В клетке Таннис не без труда взвалила тело — все-таки крепко она его ударила — на лежак. Отошла. Подумала и вернулась. В мокрой одежде еще околеет. Благородный, небось и здоровье хрупкое.

Раздевала быстро, злясь и на себя, и на него.

А костюмчик ничего, если очистить. Папаша Шутгар по старой памяти примет… и ботиночки почти новые… бумажник… деньги — это хорошо. А вот брегет приметный будет, но папаше не впервой с горячим товаром дело иметь, сумеет найти покупателя. Перстень Таннис снимать не стала. А бляху королевского следователя — вот же угораздило ее связаться! — бросила на лавку. На нее же положила старый свой свитер и штаны. Конечно, коротковаты будут, но ничего страшного, не перед крысами же ему здесь красоваться, в самом-то деле.

Укрыв Кейрена одеялом, Таннис погладила его по встрепанным волосам и пробормотала:

— Ничего. Как-нибудь… разберемся.

Клетку она закрыла и, обмотав цепью, толстенной и с виду надежной, несмотря на покрывающую звенья ржавчину, Таннис не без труда повернула ключ в огромном замке.

Надо будет масла принести, смазать. И Войтеху спасибо сказать, пусть бы он не о Таннис, но о товаре заботился.

…вот только не услышит.

— Я тебя выпущу, — пробормотала она, стягивая ботинки. Тепло, порожденное ромом, уходило, и Таннис вновь начало потрясывать от холода. — Честное слово, но немного попозже.

Сначала она высушит деньги, благо от воды ассигнации не сильно пострадали, попрощается с мамашей, объяснив ей, что надо бы сменить место жительства, и изучит расписание дилижансов.

Конечно, жаль покидать знакомые места, но… этот ведь не отстанет.

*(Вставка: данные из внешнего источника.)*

/-- ROLE_TAKEOVER: the first cycle that begins 100 µs after `ILK_OUT` was asserted (R391). -/
def execRoleTakeover (s : State) : Res :=
  .next (match s.pair.takeAt with
    | none => s
    | some t =>
      if !s.pair.ilkOut ∨ !isFit s ∨ (s.cyc.running ∧ s.cyc.ts < t) ∨ s.time.now < t then s
      else if isStack s then takeLineDuty s
      else becomeComposing s .active (warmNow s))

/-- HANDOVER_SWITCH: at Ts(j) the active unit deasserts `ILK_OUT`, and the standby asserts its own and composes cycle j
(R392). -/
def execHandoverSwitch (s : State) : Res :=
  .next (match s.pair.handAt with
    | none => s
    | some j =>
      if j ≠ s.cyc.n ∧ !cycBefore j s.cyc.n then s
      else if s.pair.role = .active then leaveRole s
      else if s.pair.role = .standby ∧ isFit s then
        becomeComposing (renewWatchdog { s with pair := { s.pair with ilkOut := true } }) .active s.pair.currentAtTs
      else { s with pair := { s.pair with handAt := none } })

/-- HAWK_RELEASE: the holder releases at Ts(j) (R399). -/
def releaseHawk (s : State) : State :=
  let s1 := leaveRole { s with pair := { s.pair with hawkHeld := false, hawkAcked := none } }
  sendControl { s1 with pair := { s1.pair with hawkOp := (3, gridN s, s.unitNo) } }

/-- SWITCHBACK: unit 1 of a one-attachment pair or stack has been fit for 16 cycles (R392, R399). -/
def execSwitchback (s : State) : Res :=
  .next (if s.unitNo ≠ 2 ∨ s.pair.unit1Fit < 16 then s
  else if arrangement s = 1 ∧ s.pair.role = .active then { s with pair := { s.pair with releasing := true } }
  else if arrangement s = 3 ∧ s.pair.hawkHeld then releaseHawk s
  else s)

/-- A grant that names this unit and has not expired (R389). -/
def granted (s : State) : Bool :=
  match s.pair.grant with
  | none => false
  | some (u, e) => u == s.unitNo && cycBefore (gridN s) e

/-- GRANT_EXPIRY: with `ILK_FAULT` and a committed lead, the active role lapses with its grant (R389). -/
def execGrantExpiry (s : State) : Res :=
  .next (if isPair s ∧ s.pair.ilkFault ∧ s.pair.role = .active ∧ leadCommitted s ∧ !granted s then leaveRole s else s)

/-- A role grant is received (R389): one that names this unit makes a fit standby take the role, one that names the
other makes an active unit leave it; both only under `ILK_FAULT`. -/
def receiveGrant (s : State) (u e : Nat) : State :=
  let s1 := { s with pair := { s.pair with grant := some (u, e) } }
  if !isPair s ∨ !s.pair.ilkFault then s1
  else if u ≠ s.unitNo then (if s.pair.role = .active then leaveRole s1 else s1)
  else if s.pair.role = .standby ∧ isFit s ∧ s.pair.takeAt.isNone ∧ cycBefore (gridN s) e then assertRole s1
  else s1

/-! ### The hawk (R396 to R399) -/

/-- HAWK_FENCE: no majority for a renewal later than r by Ts(r + 6) (R397). -/
def execHawkFence (s : State) : Res :=
  .next (if s.pair.hawkHeld ∧ 6 ≤ cycDiff (gridN s) s.pair.hawkMajority then
    leaveRole { s with pair := { s.pair with hawkHeld := false } } else s)

/-- The first cycle in which this contender may claim. -/
def claimCycle (s : State) : Option Nat :=
  match s.pair.hawkExpiry with
  | some e => some e
  | none => s.pair.hawkFitAt.map (fun c => if s.unitNo = 1 then c else cycAdd c 1)

/-- HAWK_CLAIM: at Ts(e) and in each cycle after it, a fit contender claims with expiry n + 9 (R398). -/
def execHawkClaim (s : State) : Res :=
  .next (match claimCycle s with
    | none => s
    | some e =>
      let n := gridN s
      let due := e == n || cycBefore e n
      if !due ∨ !isStack s ∨ 2 < s.unitNo ∨ s.unplaced ∨ s.pair.hawkHeld ∨ !isFit s ∨ s.pair.hawkClaimAt = some n then s
      else
        let x := cycAdd n 9
        sendControl { s with pair := { s.pair with
          hawkClaimAt := some n, hawkVotes := [s.unitNo], hawkVoteExpiry := x, hawkOp := (1, x, s.unitNo)
          hawkAcked := some (s.unitNo, x) } })

/-- HAWK_TAKE: a majority for the claim of cycle e, and Ts(e + 1) has come (R398). -/
def execHawkTake (s : State) : Res :=
  .next (match s.pair.hawkClaimAt with
    | none => s
    | some e =>
      if gridN s ≠ cycAdd e 1 ∨ s.pair.hawkHeld ∨ s.pair.hawkVotes.length < hawkMajorityOf s ∨ !isFit s then s
      else
        becomeComposing { s with pair := { s.pair with
          hawkHeld := true, hawkExpiry := some s.pair.hawkVoteExpiry, hawkMajority := e, hawkClaimAt := none } }
          .master (warmNow s))

/-- HAWK_RELEASE (R399). -/
def execHawkRelease (s : State) : Res := .next (if s.pair.hawkHeld then releaseHawk s else s)

/-! ### Cold takeovers and gaps (R395, R401) -/

/-- COLD_TAKEOVER_END: from cycle j + 8 routes follow R212 (R395). -/
def execColdTakeoverEnd (s : State) : Res :=
  .next (match s.pair.coldTo with
    | none => s
    | some k => if cycBefore k s.cyc.n then { s with pair := { s.pair with coldTo := none } } else s)

/-- GAP_REPEAT_END: after 10 cycles of a gap the repeated last values stop (R401). -/
def execGapRepeatEnd (s : State) : Res :=
  .next (if 10 ≤ s.pair.gapCycles then { s with pair := { s.pair with repeatOff := true } } else s)

end Sys2Proof.Machine
end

Кейрен, не приходя в сознание, свернулся клубком. Мерзнет, бедный… он же говорил, что сосуды слабые. И Таннис мысленно пообещала ему раскопать еще одно одеяло. Или два, если не истлели.

Благородный все-таки.

Нежный.

ГЛАВА 9

Дите стало лучше.

Она сидела в кресле и перелистывала страницы журнала, делая вид, что всецело увлечена если не чтением, то разглядыванием картинок. Но Брокк чувствовал на себе ее взгляд, и взгляд этот мешал думать.

— Что? — спросил он.

— Ничего. — Дита улыбнулась. — Думаю, поздравить тебя со свадьбой или сочувствие выразить?

О его свадьбе «Светская хроника», стремясь исправить «досадную ошибку», писала в самых восторженных тонах. И Дита, читая статью, с трудом сдерживала смех, а у Брокка не получалось сердиться на нее. Напротив, если этот фарс развеселил ее, то в нем имелся хоть какой-то смысл.

— Расскажи о ней, — попросила Дита, закрывая журнал. — И не хмурься, я все равно не поверю, что ты злишься.

— Слишком хорошо меня изучила? — Брокк отложил записную книжку. Рассказать о жене?

Кэри, последняя искра угасающей жилы. Лунное дитя с белыми волосами и глазами цвета янтаря. С привычкой смотреть сквозь ресницы, тоже светлые, словно пеплом припорошенные. Какая она?

Настороженная. Уже не испуганная, скорее опасающаяся.

Чего?

Брокк не знал.

Она ступала бесшумно, а прежде чем выглянуть в коридор или войти в комнату, замирала на несколько секунд. Прислушивалась? Прятала в юбках вздрагивающие руки? И сторонилась зеркал.

Его жена носила серые платья, закрытые и скучные.

Смотрела в пол.

И не заговаривала, если к ней не обращались.

Ее страхи все еще жили, но Брокк сторонился и их, и ее самой, не желая нарушать хрупкое равновесие.

Об этом говорить нельзя, но Дита ждет.

— Она… пожалуй, она ребенок. Постарше Лили будет, но все равно ребенок. И выглядит ребенком.

— Тебя это раздражает?

— Нет.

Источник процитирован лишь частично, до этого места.